Data for analysis section start
-- ==== Sys2Proof/Laws/Round.lean ====
section
/-! SUPPORT. One round of the protocol, a launch and its wait, for every schedule that lets no deadline pass: the four
phases an operation goes through, and where each access of the round leaves it (spec 42_protocol_wrapper.md R180, R190;
40_engine_ops.md R112, R114, R120). -/

namespace Sys2Proof.Machine

/-- The phases of one operation of command `c`, over a base state whose engine has nothing in flight: latching, running,
complete and pending, delivered. `m` and `q` are what the operation leaves of the storage and of the FIFO. -/
def phase (c : Cmd) (m : Memory) (q : List Word) (b : State) : Nat → State
  | 0 => { b with eng := .latching c }
  | 1 => { b with eng := busyOf c }
  | 2 => { b with mem := m, fifo := q, eng := .idle, irqPend := true }
  | _ => { b with mem := m, fifo := q, eng := .idle, irqPend := false, irqCount := b.irqCount + 1#32, irqArmed := false }

/-- The base of a round: nothing pending, the channel armed and enabled, its count given. -/
structure RoundBase (c : Cmd) (m : Memory) (q : List Word) (b : State) : Prop where
  noPend : b.irqPend = false
  armed : b.irqArmed = true
  enabled : irqEnabled b = true
  seen : b.irqCount = b.chanSeen
  completes : ∀ u : State, u.mem = b.mem → u.fifo = b.fifo → u.eng = busyOf c →
    engineStep u = .next { u with mem := m, fifo := q, eng := .idle, irqPend := true }

section
variable {c : Cmd} {m : Memory} {q : List Word} {b : State}

theorem RoundBase.with_sched (h : RoundBase c m q b) (ts : List Turn) : RoundBase c m q { b with sched := ts } where
  noPend := h.noPend
  armed := h.armed
  enabled := h.enabled
  seen := h.seen
  completes := h.completes

theorem RoundBase.with_ctrl (h : RoundBase c m q b) (v : Word) : RoundBase c m q { b with ctrl := v } where
  noPend := h.noPend
  armed := h.armed
  enabled := h.enabled
  seen := h.seen
  completes := h.completes

theorem phase_sched (b : State) (k : Nat) (ts : List Turn) :
    { phase c m q b k with sched := ts } = phase c m q { b with sched := ts } k := by
  match k with
  | 0 => rfl
  | 1 => rfl
  | 2 => rfl
  | _ + 3 => rfl

theorem phase_ctrl (b : State) (k : Nat) (v : Word) :
    { phase c m q b k with ctrl := v } = phase c m q { b with ctrl := v } k := by
  match k with
  | 0 => rfl
  | 1 => rfl
  | 2 => rfl
  | _ + 3 => rfl

theorem phase_ret (b : State) (k : Nat) (r : Ret) :
    { phase c m q b k with ret := r } = phase c m q { b with ret := r } k := by
  match k with
  | 0 => rfl
  | 1 => rfl
  | 2 => rfl
  | _ + 3 => rfl

/-- The engine's turn moves an operation to its next phase, or does nothing once it is complete. -/
theorem engineStep_phase (h : RoundBase c m q b) {k : Nat} (hk : k ≤ 3) :
    ∃ j, k ≤ j ∧ j ≤ 3 ∧ (k < 2 → k < j) ∧ engineStep (phase c m q b k) = .next (phase c m q b j) := by
  match k with
  | 0 => exact ⟨1, by omega, by omega, by omega, rfl⟩
  | 1 => exact ⟨2, by omega, by omega, by omega, h.completes _ rfl rfl rfl⟩
  | 2 => exact ⟨2, by omega, by omega, by omega, rfl⟩
  | 3 => exact ⟨3, by omega, by omega, by omega, rfl⟩

/-- The IRQ's turn delivers a complete operation's request, and does nothing else. -/
theorem irqStep_phase (h : RoundBase c m q b) {k : Nat} (hk : k ≤ 3) :
    ∃ j, k ≤ j ∧ j ≤ 3 ∧ (k = 2 → j = 3) ∧ irqStep (phase c m q b k) = phase c m q b j := by
  match k with
  | 0 => exact ⟨0, by omega, by omega, by omega, irqStep_of_not _ (not_deliver_of_noPend h.noPend)⟩
  | 1 => exact ⟨1, by omega, by omega, by omega, irqStep_of_not _ (not_deliver_of_noPend h.noPend)⟩
  | 2 =>
    refine ⟨3, by omega, by omega, by omega, ?_⟩
    have he : irqEnabled (phase c m q b 2) = true := h.enabled
    have ha : (phase c m q b 2).irqArmed = true := h.armed
    rw [irqStep_of_enabled _ (by simp only [deliverEnabled, he, ha]; rfl)]
    rfl
  | 3 => exact ⟨3, by omega, by omega, by omega, irqStep_of_not _ (not_deliver_of_noPend rfl)⟩

/-- The other agents' turns move an operation on, never back. -/
theorem agentsGo_phase (h : RoundBase c m q b) (ts : List Turn) {k : Nat} (hk : k ≤ 3) (hs : ts <:+ b.sched) :
    ∃ j ts', k ≤ j ∧ j ≤ 3 ∧ ts' <:+ b.sched ∧
      agentsGo ts (phase c m q b k) = .next (phase c m q { b with sched := ts' } j) := by
  induction ts generalizing k with
  | nil => exact ⟨k, [], by omega, hk, List.nil_suffix, by rw [agentsGo, phase_sched]⟩
  | cons x ts ih =>
    have hs' : ts <:+ b.sched := (List.suffix_cons x ts).trans hs
    cases x with
    | host => exact ⟨k, ts, by omega, hk, hs', by rw [agentsGo, phase_sched]⟩
    | timeout => exact ih hk hs'
    | irq =>
      obtain ⟨j, h1, h2, -, h3⟩ := irqStep_phase h hk
      obtain ⟨i, ts', g1, g2, g3, g4⟩ := ih h2 hs'
      exact ⟨i, ts', by omega, g2, g3, by rw [agentsGo, h3, g4]⟩
    | engine =>
      obtain ⟨j, h1, h2, -, h3⟩ := engineStep_phase h hk
      obtain ⟨i, ts', g1, g2, g3, g4⟩ := ih h2 hs'
      exact ⟨i, ts', by omega, g2, g3, by rw [agentsGo, h3, andThen_of_next, g4]⟩

theorem phase_sched_eq (b : State) (k : Nat) : (phase c m q b k).sched = b.sched := by
  match k with
  | 0 => rfl
  | 1 => rfl
  | 2 => rfl
  | _ + 3 => rfl

theorem turn_phase (h : RoundBase c m q b) (f : State → Result) {k : Nat} (hk : k ≤ 3) :
    ∃ j ts', k ≤ j ∧ j ≤ 3 ∧ ts' <:+ b.sched ∧
      turn f (phase c m q b k) = f (phase c m q { b with sched := ts' } j) := by
  obtain ⟨j, ts', h1, h2, h3, h4⟩ := agentsGo_phase h b.sched hk (List.suffix_refl _)
  exact ⟨j, ts', h1, h2, h3, by rw [turn, agents, phase_sched_eq, h4, andThen_of_next]⟩

theorem latching_phase {k : Nat} (hk : 1 ≤ k) : latching (phase c m q b k) = false := by
  match k with
  | 1 => cases c <;> rfl
  | 2 => rfl
  | _ + 3 => rfl

/-- The settle delay ends with the strobe latched (41_host_primitives.md R150). -/
theorem delayGo_phase (h : RoundBase c m q b) (ts : List Turn) {k : Nat} (hk : k ≤ 3) (hs : ts <:+ b.sched) :
    ∃ j ts', 1 ≤ j ∧ j ≤ 3 ∧ ts' <:+ b.sched ∧
      delayGo ts (phase c m q b k) = .next (phase c m q { b with sched := ts' } j) := by
  by_cases h1 : 1 ≤ k
  · refine ⟨k, ts, h1, hk, hs, ?_⟩
    cases ts <;> simp [delayGo, latching_phase h1, phase_sched]
  · obtain rfl : k = 0 := by omega
    have hl : latching (phase c m q b 0) = true := rfl
    clear h1
    induction ts with
    | nil =>
      refine ⟨1, [], by omega, by omega, List.nil_suffix, ?_⟩
      simp only [delayGo, hl, if_true]
      rfl
    | cons x ts ih =>
      have hs' : ts <:+ b.sched := (List.suffix_cons x ts).trans hs
      cases x with
      | host =>
        obtain ⟨j, ts', g⟩ := ih hs'
        exact ⟨j, ts', by simpa only [delayGo, hl, if_true] using g⟩
      | timeout =>
        obtain ⟨j, ts', g⟩ := ih hs'
        exact ⟨j, ts', by simpa only [delayGo, hl, if_true] using g⟩
      | irq =>
        obtain ⟨j, ts', g⟩ := ih hs'
        have h0 : irqStep (phase c m q b 0) = phase c m q b 0 := irqStep_of_not _ (not_deliver_of_noPend h.noPend)
        exact ⟨j, ts', by simpa only [delayGo, hl, if_true, h0] using g⟩
      | engine =>
        have h1 : engineStep (phase c m q b 0) = .next (phase c m q b 1) := rfl
        have h2 : latching (phase c m q b 1) = false := latching_phase (by omega)
        refine ⟨1, ts, by omega, by omega, hs', ?_⟩
        simp only [delayGo, hl, if_true, h1, andThen_of_next]
        cases ts <;> simp [delayGo, h2, phase_sched]

theorem countNew_phase (h : RoundBase c m q b) {k : Nat} (hk : k < 3) : countNew (phase c m q b k) = false := by
  have : countNew b = false := by simp [countNew, h.seen]
  match k with
  | 0 => exact this
  | 1 => exact this
  | 2 => exact this

theorem countNew_phase_last (h : RoundBase c m q b) : countNew (phase c m q b 3) = true := by
  have h1 : b.irqCount + 1#32 ≠ b.chanSeen := by
    rw [← h.seen]
    intro he
    have := congrArg BitVec.toNat he
    simp only [BitVec.toNat_add, BitVec.toNat_ofNat] at this
    have := b.irqCount.isLt
    omega
  simpa [countNew, phase] using h1

/-- The channel read of the round's wait gives the new count (60_exceptions.md R238, R253). -/
theorem cntGo_phase (h : RoundBase c m q b) (ts : List Turn) {k : Nat} (hk : k ≤ 3) (hs : ts <:+ b.sched)
    (hn : Turn.timeout ∉ ts) :
    ∃ ts', ts' <:+ b.sched ∧
      cntGo ts (phase c m q b k) = .next (takeCount (phase c m q { b with sched := ts' } 3)) := by
  induction ts generalizing k with
  | nil =>
    refine ⟨[], List.nil_suffix, ?_⟩
    by_cases h3 : k = 3
    · subst h3
      simp only [cntGo, countNew_phase_last h, if_true, phase_sched]
    · have hn' := countNew_phase h (k := k) (by omega)
      simp only [cntGo, hn', Bool.false_eq_true, if_false, phase_sched]
      have h' := h.with_sched []
      have hd : drain (phase c m q { b with sched := [] } k) = .next (phase c m q { b with sched := [] } 3) := by
        obtain ⟨j, g1, g2, g3, g4⟩ := engineStep_phase h' hk
        obtain ⟨i, f1, f2, f3, f4⟩ := engineStep_phase h' g2
        obtain ⟨l, e1, e2, e3, e4⟩ := irqStep_phase h' f2
        have hi : 2 ≤ i := by omega
        have hl : l = 3 := by omega
        rw [drain, g4, andThen_of_next, f4, andThen_of_next, e4, hl]
      rw [hd, andThen_of_next, countNew_phase_last h', if_pos rfl]
  | cons x ts ih =>
    have hs' : ts <:+ b.sched := (List.suffix_cons x ts).trans hs
    have hn' : Turn.timeout ∉ ts := fun hx => hn (List.mem_cons_of_mem _ hx)
    by_cases h3 : k = 3
    · subst h3
      exact ⟨x :: ts, hs, by simp only [cntGo, countNew_phase_last h, if_true, phase_sched]⟩
    · have hc := countNew_phase h (k := k) (by omega)
      simp only [cntGo, hc, Bool.false_eq_true, if_false]
      cases x with
      | host => exact ih hk hs' hn'
      | timeout => exact absurd List.mem_cons_self hn
      | irq =>
        obtain ⟨j, h1, h2, -, h4⟩ := irqStep_phase h hk
        simp only [h4]
        exact ih h2 hs' hn'
      | engine =>
        obtain ⟨j, h1, h2, -, h4⟩ := engineStep_phase h hk
        simp only [h4, andThen_of_next]
        exact ih h2 hs' hn'

/-- What a round leaves of its base state. -/
def afterRound (m : Memory) (q : List Word) (v : Word) (b : State) (ts : List Turn) : State :=
  { b with
    mem := m, fifo := q, ctrl := v, irqCount := b.irqCount + 1#32, chanSeen := b.irqCount + 1#32,
    sess := { b.sess with lastCount := b.irqCount + 1#32 }, ret := .done, sched := ts }

/-- The wait of a round whose operation is in any phase. -/
theorem waitOp_phase (h : RoundBase c m q b) (he : b.eng = .idle) (hn : NoTimeout b)
    (hl : b.sess.lastCount < b.irqCount + 1#32) {k : Nat} (hk : k ≤ 3) :
    ∃ ts', ts' <:+ b.sched ∧ waitOp (phase c m q b k) = .next (afterRound m q b.ctrl b ts') := by
  obtain ⟨ts1, h1, h2⟩ := cntGo_phase h b.sched hk (List.suffix_refl _) hn
  have hr : readChannel (phase c m q b k) = .next (takeCount (phase c m q { b with sched := ts1 } 3)) := by
    rw [readChannel, phase_sched_eq, h2]
  have hnd : deliverEnabled (takeCount (phase c m q { b with sched := ts1 } 3)) = false := not_deliver_of_noPend rfl
  obtain ⟨t, ht, hu⟩ := turn_idle (s := takeCount (phase c m q { b with sched := ts1 } 3)) rfl armChannel
  have hts := upToIrq_of_not hu hnd
  refine ⟨t.sched, List.IsSuffix.trans hu.2.1 h1, ?_⟩
  have hcount : retCount (takeCount (phase c m q { b with sched := ts1 } 3)) = some (b.irqCount + 1#32) := rfl
  have hlast : (takeCount (phase c m q { b with sched := ts1 } 3)).sess.lastCount < b.irqCount + 1#32 := hl
  simp only [waitOp, waitLoop, hr, andThen_of_next, hcount, hlast, if_true, endWait, ht]
  rw [hts]
  simp only [armChannel, andThen_of_next, afterRound, takeCount, phase, Option.getD_some, ← he, ← h.armed, ← h.noPend]

/-- One round from its base (R180, R190): the launch word `w1` spells the command, only START changes in its second form. -/
theorem round_spec (h : RoundBase c m q b) (g : Word → Word) (he : b.eng = .idle) (hn : NoTimeout b)
    (hl : b.sess.lastCount < b.irqCount + 1#32) (h0 : fieldStart b.ctrl = false) (h1 : fieldStart (g b.ctrl) = true)
    (hc : decodeCmd (g b.ctrl) = some c) (h2 : fieldStart (word2 (g b.ctrl)) = false)
    (hx : (word2 (g b.ctrl) ^^^ g b.ctrl) &&& (cmdMask &&& ~~~startMask) = 0#32) :
    ∃ ts', ts' <:+ b.sched ∧
      runAll [strobe g, waitOp] b = .next (afterRound m q (word2 (g b.ctrl)) b ts') := by
  have hnd : ∀ ts, deliverEnabled { b with sched := ts } = false := fun ts => not_deliver_of_noPend h.noPend
  -- R CTRL
  obtain ⟨t0, ht0, hu0⟩ := turn_idle he (fun s0 => andThen (readCtrl s0) (runAll
    [turn (writeCtrl (g s0.ctrl)), settleDelay, turn (writeCtrl (word2 (g s0.ctrl))), returnDone]))
  have ht0' := upToIrq_of_not hu0 (not_deliver_of_noPend h.noPend)
  have hs0 : t0.sched <:+ b.sched := hu0.2.1
  generalize t0.sched = ts0 at ht0' hs0
  subst ht0'
  -- W CTRL, word1
  have hb1 : ({ b with sched := ts0, ret := .word b.ctrl } : State).eng = .idle := he
  obtain ⟨t1, ht1, hu1⟩ := turn_idle hb1 (writeCtrl (g b.ctrl))
  have ht1' := upToIrq_of_not hu1 (not_deliver_of_noPend h.noPend)
  have hs1 : t1.sched <:+ b.sched := List.IsSuffix.trans hu1.2.1 hs0
  generalize t1.sched = ts1 at ht1' hs1
  subst ht1'
  have hw1 : writeCtrl (g b.ctrl) { b with sched := ts1, ret := .word b.ctrl } =
      .next (phase c m q { b with sched := ts1, ret := .word b.ctrl, ctrl := g b.ctrl } 0) := by
    simp [writeCtrl, he, h0, h1, hc, phase]
  -- DELAY
  have hB1 : RoundBase c m q { b with sched := ts1, ret := .word b.ctrl, ctrl := g b.ctrl } :=
    ⟨h.noPend, h.armed, h.enabled, h.seen, h.completes⟩
  obtain ⟨k2, ts2, hk2, hk2', hs2, hd⟩ := delayGo_phase hB1 ts1 (k := 0) (by omega) (List.suffix_refl _)
  have hs2 : ts2 <:+ b.sched := List.IsSuffix.trans hs2 hs1
  -- W CTRL, word2
  have hB2 : RoundBase c m q { b with sched := ts2, ret := .word b.ctrl, ctrl := g b.ctrl } :=
    ⟨h.noPend, h.armed, h.enabled, h.seen, h.completes⟩
  obtain ⟨k3, ts3, hk3, hk3', hs3, hw⟩ := turn_phase hB2 (writeCtrl (word2 (g b.ctrl))) hk2'
  have hs3 : ts3 <:+ b.sched := List.IsSuffix.trans hs3 hs2
  have hw2 : writeCtrl (word2 (g b.ctrl)) (phase c m q { b with sched := ts3, ret := .word b.ctrl, ctrl := g b.ctrl } k3) =
      .next (phase c m q { b with sched := ts3, ret := .word b.ctrl, ctrl := word2 (g b.ctrl) } k3) := by
    have hlat : latching (phase c m q { b with sched := ts3, ret := .word b.ctrl, ctrl := g b.ctrl } k3) = false :=
      latching_phase (by omega)
    have hctrl : (phase c m q { b with sched := ts3, ret := .word b.ctrl, ctrl := g b.ctrl } k3).ctrl = g b.ctrl := by
      match k3 with
      | 0 => rfl
      | 1 => rfl
      | 2 => rfl
      | 3 => rfl
    simp only [writeCtrl, hctrl, h1, h2, hlat, hx, Bool.not_true, Bool.and_false,
      Bool.false_eq_true, if_false, ne_eq, not_true_eq_false, phase_ctrl]
    split <;> rfl
  -- WAIT
  have hB3 : RoundBase c m q { b with sched := ts3, ret := .done, ctrl := word2 (g b.ctrl) } :=
    ⟨h.noPend, h.armed, h.enabled, h.seen, h.completes⟩
  have hn3 : NoTimeout { b with sched := ts3, ret := .done, ctrl := word2 (g b.ctrl) } := fun hx => hn (hs3.subset hx)
  obtain ⟨ts4, hs4, hwait⟩ := waitOp_phase hB3 he hn3 hl hk3'
  refine ⟨ts4, List.IsSuffix.trans hs4 hs3, ?_⟩
  have hstrobe : strobe g b = .next (phase c m q { b with sched := ts3, ret := .done, ctrl := word2 (g b.ctrl) } k3) := by
    rw [strobe, ht0]
    simp only [readCtrl, andThen_of_next, runAll]
    rw [ht1, hw1, andThen_of_next, settleDelay, phase_sched_eq, hd, andThen_of_next]
    rw [hw, hw2, andThen_of_next]
    simp only [returnDone, andThen_of_next, phase_ret]
  simp only [runAll, hstrobe, andThen_of_next, hwait, afterRound]

end

end Sys2Proof.Machine
end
Data for analysis section end
> [What is needed]:
For each line in the data that holds the word "hlat", copy the line.

> [Answer for the task]:
    have hlat : latching (phase c m q { b with sched := ts3, ret := .word b.ctrl, ctrl := g b.ctrl } k3) = false :=
    simp only [writeCtrl, hctrl, h1, h2, hlat, hx, Bool.not_true, Bool.and_false,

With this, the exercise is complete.